I'm not at all familiar with Gimp. Adobe PhotoShop Elements may give you these features. I couldn't say for sure. Cost for Elements is @$89.

I think that you can download a free 30day trial copy of Elements from the Adobe website.

Greg


----------



## TellicoTurning (Jan 30, 2009)

ROB

I'm not that great of a photographer myself, and I prefer to work with a white background when I can so that if I get it right, the pen will appear to just float in the shot... I like the second picture better, but think the background could be eliminated if you can set your white balance a little more.  Also if you are using incandescent lights, chances are they are more yellow in color and will add that tinge to your picture.  -- and I would remove the props in the picture.. I think they really take away from a nice pen.

Keep in mind there are lots and lots of better photographers here than me and my comments are my preferences only... not necessarily all that correct for your purposes.


----------



## hstudio (Jan 31, 2009)

Rob.......I just found a tutorial which includes the curves feature that I was referring to. This tutorial features GIMP as the software.

http://www.nealaddy.org/node/16


----------



## bitshird (Jan 31, 2009)

Rudy Vey said:


> The first picture is too red, the second seems right in color. The grey back ground is grey. One more tip, you should turn the clip away from the front, one can see your camera's mirror image.



Rudy on a pen with that much bright work, it would almost be impossible not to see the camera unless the camera lens was through a hole and then you would see what ever the material was  the lens was pointing through..

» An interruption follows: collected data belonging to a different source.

theorem State.Sound.outDone {o : OutReq} {st : Status} (h : s.Sound) : (s.outDone o st).Sound :=
  (s.undisturbed_outDone o st).sound h

theorem State.Sound.flush {p : Nat} (h : s.Sound) : (s.flush p).Sound := (s.undisturbed_flush p).sound h
theorem State.Sound.endSession {p : Nat} (h : s.Sound) : (s.endSession p).Sound := (s.undisturbed_endSession p).sound h

theorem State.Sound.fullReset {p : Nat} {dark : Bool} (h : s.Sound) : (s.fullReset p dark).Sound :=
  (s.undisturbed_fullReset p dark).sound h

theorem State.Sound.linkDown {p cause : Nat} (h : s.Sound) : (s.linkDown p cause).Sound :=
  (s.undisturbed_linkDown p cause).sound h

theorem State.Sound.goHold {p cause : Nat} (h : s.Sound) : (s.goHold p cause).Sound := .ite h (.updPort (.linkDown h))

theorem State.Sound.flushReset {p cause : Nat} {raiseDown : Bool} (h : s.Sound) : (s.flushReset p cause raiseDown).Sound :=
  .fullReset (.flush (.ite (.linkDown h) h))

theorem State.Sound.protocolDown {p : Nat} (h : s.Sound) : (s.protocolDown p).Sound := .flushReset (.portEvent h)

theorem State.Sound.plannedDown {p : Nat} {dark : Bool} (h : s.Sound) : (s.plannedDown p dark).Sound :=
  (s.undisturbed_plannedDown p dark).sound h

theorem State.Sound.forcedDown {p reason : Nat} (h : s.Sound) : (s.forcedDown p reason).Sound :=
  (s.undisturbed_forcedDown p reason).sound h

theorem State.Sound.sendPlanned {p reason : Nat} (h : s.Sound) : (s.sendPlanned p reason).Sound :=
  (s.undisturbed_sendPlanned p reason).sound h

theorem State.Sound.quiesce {p reason : Nat} (h : s.Sound) : (s.quiesce p reason).Sound :=
  .ite (.updPort (.sendVc3 h)) (.ite (.sendPlanned h) (.ite (.updPort h) (.updPort h)))

theorem State.Sound.quiesceStep {p : Nat} (h : s.Sound) : (s.quiesceStep p).Sound := (s.undisturbed_quiesceStep p).sound h
theorem State.Sound.afterFlit {p : Nat} (h : s.Sound) : (s.afterFlit p).Sound := (s.undisturbed_afterFlit p).sound h
theorem State.Sound.resumeTraffic {p : Nat} (h : s.Sound) : (s.resumeTraffic p).Sound := .assignAll (.afterFlit h)

/-! ### Link training (chapter 6) -/

theorem State.Sound.failAttempt {p : Nat} {long : Bool} (h : s.Sound) : (s.failAttempt p long).Sound := .updPort (.endSession h)

theorem State.Sound.sendWords {p : Nat} {pass : BitVec 8} {phase : Nat} (h : s.Sound) : (s.sendWords p pass phase).Sound := by
  unfold State.sendWords
  split
  · exact h
  · exact .emit h

theorem State.Sound.sendKaFail {p reason : Nat} (h : s.Sound) : (s.sendKaFail p reason).Sound :=
  .ite (.launchNow h) (.sendTrain h)

theorem State.Sound.refusePeer {p reason : Nat} (h : s.Sound) : (s.refusePeer p reason).Sound :=
  .failAttempt (.ite (.portEvent (.sendKaFail h)) (.sendKaFail h))

theorem State.Sound.bindPeer {p : Nat} (h : s.Sound) : (s.bindPeer p).Sound := by
  unfold State.bindPeer
  split
  · exact .ite h (.updPort (.bindEp h))
  · exact h

theorem State.Sound.comeUp {p : Nat} (h : s.Sound) : (s.comeUp p).Sound := by
  unfold State.comeUp
  exact .settle (.resumeTraffic (.portEvent (.updPort h)))

theorem State.Sound.openSession {p : Nat} (h : s.Sound) : (s.openSession p).Sound :=
  .ite (.refusePeer h) (.bindPeer (.launchNow (.updPort h)))

theorem State.Sound.beginAgreement {p : Nat} (h : s.Sound) : (s.beginAgreement p).Sound :=
  .sendTrain (.sendTrain (.updPort (.draw (.draw h))))

theorem ResSound.execTrainingStepDone {p : Fin 32} {receives : BitVec 8} {words : List (Fin 8 × List Byte)} (h : s.Sound) :
    ResSound (execTrainingStepDone p receives words s) := by
  unfold Machine.execTrainingStepDone
  extract_lets _ _
  refine .ite (.next h) ?_
  split
  · exact .next (.sendWords (.setPort h))
  · exact .next (.sendWords (.setPort h))
  · exact .next (.sendWords (.setPort h))
  · split
    · exact .next h
    · split
      · exact .next (.failAttempt h)
      · exact .next (.sendWords (.setPort h))
  · exact .next (.beginAgreement h)
  · exact .ite (.next (.openSession h)) (.next h)
  · exact .ite (.next (.comeUp (.portInput h))) (.next h)
  · exact .next h

theorem ResSound.execTrainingStepTimeout {p : Fin 32} (h : s.Sound) : ResSound (execTrainingStepTimeout p s) :=
  .ite (.next (.failAttempt h)) (.next h)

theorem ResSound.execTrainingRetryPauseExpiry {p : Fin 32} (h : s.Sound) : ResSound (execTrainingRetryPauseExpiry p s) :=
  .ite (.next (.setPort h)) (.next h)

theorem ResSound.execTrainFailTimer {p : Fin 32} (h : s.Sound) : ResSound (execTrainFailTimer p s) :=
  .ite (.next (.portEvent (.setPort (.portInput h)))) (.next h)

theorem ResSound.execSynthLockTimeout {p : Fin 32} (h : s.Sound) : ResSound (execSynthLockTimeout p s) := by
  unfold Machine.execSynthLockTimeout
  extract_lets _ _ s1
  have hs1 : s1.Sound := .portEvent (.setPort (.portInput h))
  exact .ite (.next h) (.next (.settle (.ite (.failAttempt hs1) (.goHold hs1))))

theorem State.Sound.startRun {p : Nat} {a : Option Nat} (h : s.Sound) : (s.startRun p a).Sound :=
  .ite (.pump h) (.ite (.setPort h) (.countTx (.emitFlits (.setPort h))))

theorem State.Sound.afterSlot {p : Nat} (h : s.Sound) : (s.afterSlot p).Sound := by
  unfold State.afterSlot
  refine .ite h ?_
  extract_lets s1
  have hs1 : s1.Sound := .ite (.sendNak h) h
  split
  · exact .startRun hs1
  · exact .afterFlit hs1

theorem ResSound.execQuietSlotAnnounce {p : Fin 32} {len start : Nat} (h : s.Sound) :
    ResSound (execQuietSlotAnnounce p len start s) :=
  .ite (.next (.sendVc3 (.setPort h))) (.next h)

theorem ResSound.execQuietSlotStart {p : Fin 32} (h : s.Sound) : ResSound (execQuietSlotStart p s) := by
  unfold Machine.execQuietSlotStart
  extract_lets _ _ _
  refine .next ?_
  split
  · refine .ite (.setPort h) ?_
    split
    · exact .ite (.setPort h) h
    · exact h
  · exact .ite (.setPort h) h
  · exact h

theorem ResSound.execQuietSlotEnd {p : Fin 32} (h : s.Sound) : ResSound (execQuietSlotEnd p s) :=
  .ite (.next (.afterSlot (.setPort h))) (.ite (.next (.afterSlot (.setPort h))) (.next h))

theorem ResSound.execQuietDeferralExpiry {p : Fin 32} (h : s.Sound) : ResSound (execQuietDeferralExpiry p s) := by
  unfold Machine.execQuietDeferralExpiry
  extract_lets _
  split
  · exact .ite (.next (.setPort h)) (.next h)
  · exact .next h

theorem ResSound.execFloodAssert {p : Fin 32} (h : s.Sound) : ResSound (execFloodAssert p s) := by
  unfold Machine.execFloodAssert
  extract_lets _ s1 s2
  have hs1 : s1.Sound := .setPort h
  have hs2 : s2.Sound := .goHold (.portInput hs1)
  exact .ite (.next hs1) (.next (.ite hs2 (.portEvent (.updPort hs2))))

theorem ResSound.execFloodDebounceExpiry {p : Fin 32} (h : s.Sound) : ResSound (execFloodDebounceExpiry p s) :=
  .ite (.next (.setPort h)) (.next (.setPort h))

theorem ResSound.execLaneAlarmAssert {p : Fin 32} {lane : Fin 8} (h : s.Sound) : ResSound (execLaneAlarmAssert p lane s) :=
  .next (.settle (.ite (.goHold (.setPort (.portInput h))) (.setPort (.portInput h))))

theorem ResSound.execLaneAlarmClear {p : Fin 32} {lane : Fin 8} (h : s.Sound) : ResSound (execLaneAlarmClear p lane s) :=
  .next (.settle (.updPort (.portInput h)))

theorem ResSound.execLossOfSignal {p : Fin 32} (h : s.Sound) : ResSound (execLossOfSignal p s) :=
  .ite (.next (.goHold (.portInput h))) (.next h)

theorem ResSound.execResumeRetrainDone {p : Fin 32} (h : s.Sound) : ResSound (execResumeRetrainDone p s) := by
  unfold Machine.execResumeRetrainDone
  extract_lets _ s1
  have hs1 : s1.Sound := .sendNak (.setPort (.portInput h))
  exact .ite (.next h) (.ite (.next (.settle (.assignAll (.portEvent hs1))))
    (.ite (.next (.resumeTraffic (.setPort h))) (.next h)))

theorem ResSound.execGraceExpiry {p : Fin 32} (h : s.Sound) : ResSound (execGraceExpiry p s) :=
  .ite (.next (.settle (.flushReset (.portInput h)))) (.next h)

theorem ResSound.execQuiesceBoundExpiry {p : Fin 32} (h : s.Sound) : ResSound (execQuiesceBoundExpiry p s) := by
  unfold Machine.execQuiesceBoundExpiry
  split
  · exact .next h
  · exact .ite (.next h) (.next (.forcedDown (.portInput h)))

theorem ResSound.execDozeExpiry {p : Fin 32} (h : s.Sound) : ResSound (execDozeExpiry p s) := by
  unfold Machine.execDozeExpiry
  extract_lets _
  split
  · exact .next h
  · exact .ite (.next (.setPort h)) (.next h)

theorem ResSound.execDarkDozeWake {p : Fin 32} (h : s.Sound) : ResSound (execDarkDozeWake p s) := by
  unfold Machine.execDarkDozeWake
  extract_lets _
  split
  · exact .next h
  · exact .ite (.next (.setPort h)) (.next h)

theorem ResSound.execDozeSearchExpiry {p : Fin 32} (h : s.Sound) : ResSound (execDozeSearchExpiry p s) :=
  .ite (.next (.goHold (.portEvent (.portInput h)))) (.next h)

theorem ResSound.execDozeLightWake {p : Fin 32} (h : s.Sound) : ResSound (execDozeLightWake p s) := by
  unfold Machine.execDozeLightWake
  extract_lets _
  split
  · exact .next h
  · exact .ite (.next (.setPort h)) (.next h)

theorem ResSound.execDozeAmbientExpiry {p : Fin 32} {trainingWord unmodulated : Bool} (h : s.Sound) :
    ResSound (execDozeAmbientExpiry p trainingWord unmodulated s) := by
  unfold Machine.execDozeAmbientExpiry
  extract_lets _
  split
  · exact .next h
  · exact .ite (.next (.portEvent (.setPort (.portInput h)))) (.next h)

/-! ### Flits, credits and dozing (chapters 6 and 7) -/

theorem State.Sound.countFlitError {p i : Nat} (h : s.Sound) : (s.countFlitError p i).Sound :=
  .ite h (.ite (.setPort h) (.ite (.goHold (.setPort h)) (.setPort h)))

theorem State.Sound.startNak {p : Nat} {repeats : Bool} (h : s.Sound) : (s.startNak p repeats).Sound :=
  .ite h (.sendNak (.setPort h))

theorem State.Sound.lostPosition {p : Nat} (h : s.Sound) : (s.lostPosition p).Sound := .ite (.startNak h) h
theorem State.Sound.adapted {p : Nat} {f : Flit} (h : s.Sound) : (s.adapted p f).Sound := .ite h (.setPort h)
theorem State.Sound.arrives {p : Nat} {f : Flit} (h : s.Sound) : (s.arrives p f).Sound := .setPort (.adapted h)

theorem State.Sound.checked {p : Nat} {f : Flit} {ok : State → State} (h : s.Sound) (hok : ∀ u, u.Sound → (ok u).Sound) :
    (s.checked p f ok).Sound := by
  unfold State.checked
  extract_lets _ s1
  have hs1 : s1.Sound := .arrives h
  exact .ite hs1 (.ite (.lostPosition (.foldl (fun _ _ hu => .countFlitError hu) hs1))
    (.ite (.lostPosition (.countFlitError hs1)) (hok _ hs1)))

theorem State.Sound.acked {p : Nat} {m : Msg} (h : s.Sound) : (s.acked p m).Sound := by
  unfold State.acked
  split
  · exact .freeWait h
  · exact .ite (.updPort h) (.ite (.updPort h) h)
  · exact h

theorem State.Sound.takeAck {p a : Nat} (h : s.Sound) : (s.takeAck p a).Sound :=
  .ite h (.foldl (fun _ _ hu => .acked hu) (.setPort h))

theorem State.Sound.takeIdle {tagOk : Bool} {p : Nat} {f : Flit} (h : s.Sound) : (State.takeIdle tagOk s p f).Sound := by
  unfold State.takeIdle
  extract_lets _ _
  exact .ite (.countFlitError h) (.ite (.settle (.protocolDown h)) (.afterFlit (.takeAck (.setPort h))))

theorem ResSound.execIdleFlit {p : Fin 32} {f : Flit} (h : s.Sound) : ResSound (execIdleFlit p f s) :=
  .next (.checked h fun _ ha => .takeIdle ha)

theorem State.Sound.acceptData {p : Nat} {f : Flit} {plain : List Byte} (h : s.Sound) : (s.acceptData p f plain).Sound := by
  unfold State.acceptData
  extract_lets _
  split
  · exact .protocolDown h
  · exact .afterFlit (.takeAck (.countRx (.setPort h)))

theorem State.Sound.takeData {plain : Option (List Byte)} {p : Nat} {f : Flit} (h : s.Sound) :
    (State.takeData plain s p f).Sound := by
  unfold State.takeData
  extract_lets _ s1
  have hs1 : s1.Sound := .countFlitError h
  refine .ite ?_ (.ite (.startNak h) h)
  split
  · exact .settle (.acceptData h)
  · exact .ite (.startNak hs1) hs1

theorem ResSound.execDataFlit {p : Fin 32} {f : Flit} (h : s.Sound) : ResSound (execDataFlit p f s) :=
  .next (.checked h fun _ ha => .takeData ha)

theorem State.Sound.takeNak {tagOk : Bool} {p : Nat} {f : Flit} (h : s.Sound) : (State.takeNak tagOk s p f).Sound := by
  unfold State.takeNak
  extract_lets _ _ _ s1
  have hs1 : s1.Sound := .setPort h
  exact .ite (.countFlitError h) (.ite (.settle (.protocolDown h)) (.ite (.afterFlit hs1)
    (.ite hs1 (.quiesceStep (.startRun (.takeAck hs1))))))

theorem ResSound.execNakFlit {p : Fin 32} {f : Flit} (h : s.Sound) : ResSound (execNakFlit p f s) :=
  .next (.checked h fun _ ha => .takeNak ha)

theorem ResSound.execReplayRunDone {p : Fin 32} (h : s.Sound) : ResSound (execReplayRunDone p s) :=
  .ite (.next h) (.next (.afterFlit (.setPort h)))

theorem ResSound.execReplayTimerExpiry {p : Fin 32} (h : s.Sound) : ResSound (execReplayTimerExpiry p s) := by
  unfold Machine.execReplayTimerExpiry
  extract_lets _ _ s1 s2
  have hs1 : s1.Sound := .setPort h
  have hs2 : s2.Sound := .portInput hs1
  exact .ite (.next h) (.ite (.next (.startRun hs1)) (.next (.ite (.goHold hs2) (.failAttempt hs2))))

theorem ResSound.execNakRepeatExpiry {p : Fin 32} (h : s.Sound) : ResSound (execNakRepeatExpiry p s) :=
  .ite (.next (.sendNak h)) (.next h)

theorem ResSound.execCreditReturnTimer {p : Fin 32} (h : s.Sound) : ResSound (execCreditReturnTimer p s) :=
  .ite (.next (.creditOnly h)) (.next h)

theorem ResSound.execErrorSubwindow {p : Fin 32} (h : s.Sound) : ResSound (execErrorSubwindow p s) :=
  .ite (.next (.setPort h)) (.next h)

theorem State.Sound.takeTrain {p : Nat} {f : Flit} (h : s.Sound) : (s.takeTrain p f).Sound := by
  unfold State.takeTrain
  extract_lets _
  split
  · exact .refusePeer h
  · exact .ite (.refusePeer h) (.setPort h)

theorem ResSound.execTrainFlit {p : Fin 32} {f : Flit} (h : s.Sound) : ResSound (execTrainFlit p f s) := by
  unfold Machine.execTrainFlit
  extract_lets _ _
  exact .ite (.next (.ite (.failAttempt (.arrives h)) (.ite (.arrives h) (.takeTrain (.arrives h)))))
    (.ite (.next (.settle (.flushReset (.portInput h)))) (.next (.checked h fun _ ha => .ite
    (.settle (.protocolDown (.portInput ha))) (.countFlitError ha))))

theorem State.Sound.vc3Row {p kind : Nat} {fields : List Byte} {train data : State → List Byte → State} (h : s.Sound)
    (htrain : ∀ u x, u.Sound → (train u x).Sound) (hdata : ∀ u x, u.Sound → (data u x).Sound) :
    (s.vc3Row p kind fields train data).Sound := by
  unfold State.vc3Row
  split
  · exact h
  · extract_lets s1
    have hs1 : s1.Sound := .updPort h
    exact .ite (.ite (htrain _ _ hs1) hs1) (.ite (hdata _ _ hs1) hs1)

theorem State.Sound.violates {p : Nat} {x : List Byte} (h : s.Sound) : (State.violates p s x).Sound := .settle (.protocolDown h)
theorem State.Sound.malformed {p : Nat} {x : List Byte} (h : s.Sound) : (State.malformed p s x).Sound := .refusePeer h

theorem State.Sound.takeHello {p : Nat} {f : List Byte} (h : s.Sound) : (State.takeHello p s f).Sound := by
  unfold State.takeHello
  split
  · exact h
  · exact .ite (.refusePeer h) (.ite (.refusePeer h) (.updPort h))

theorem ResSound.execKaHello {p : Fin 32} {fields : List Byte} (h : s.Sound) : ResSound (execKaHello p fields s) :=
  .next (.vc3Row h (fun _ _ ha => .takeHello ha) fun _ _ ha => .violates ha)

Rod, I think the second one is closer to real colors, but it looks like your depth of field is shallow, you can see the grain of the fabric on the left side of the picture but it isn't as pronounced on the right below the finial, if you could get brighter bulbs in the side lamps that might help, by giving a tighter F stop, that's what made the difference in the second picture, I'd say if you could either shoot at a slower shutter speed or get more light through the sides, you'd have it. but don't judge my comments by my pictures, I don't have much to work with for lighting or a box, thank god and social security for my Nikon 5700.


----------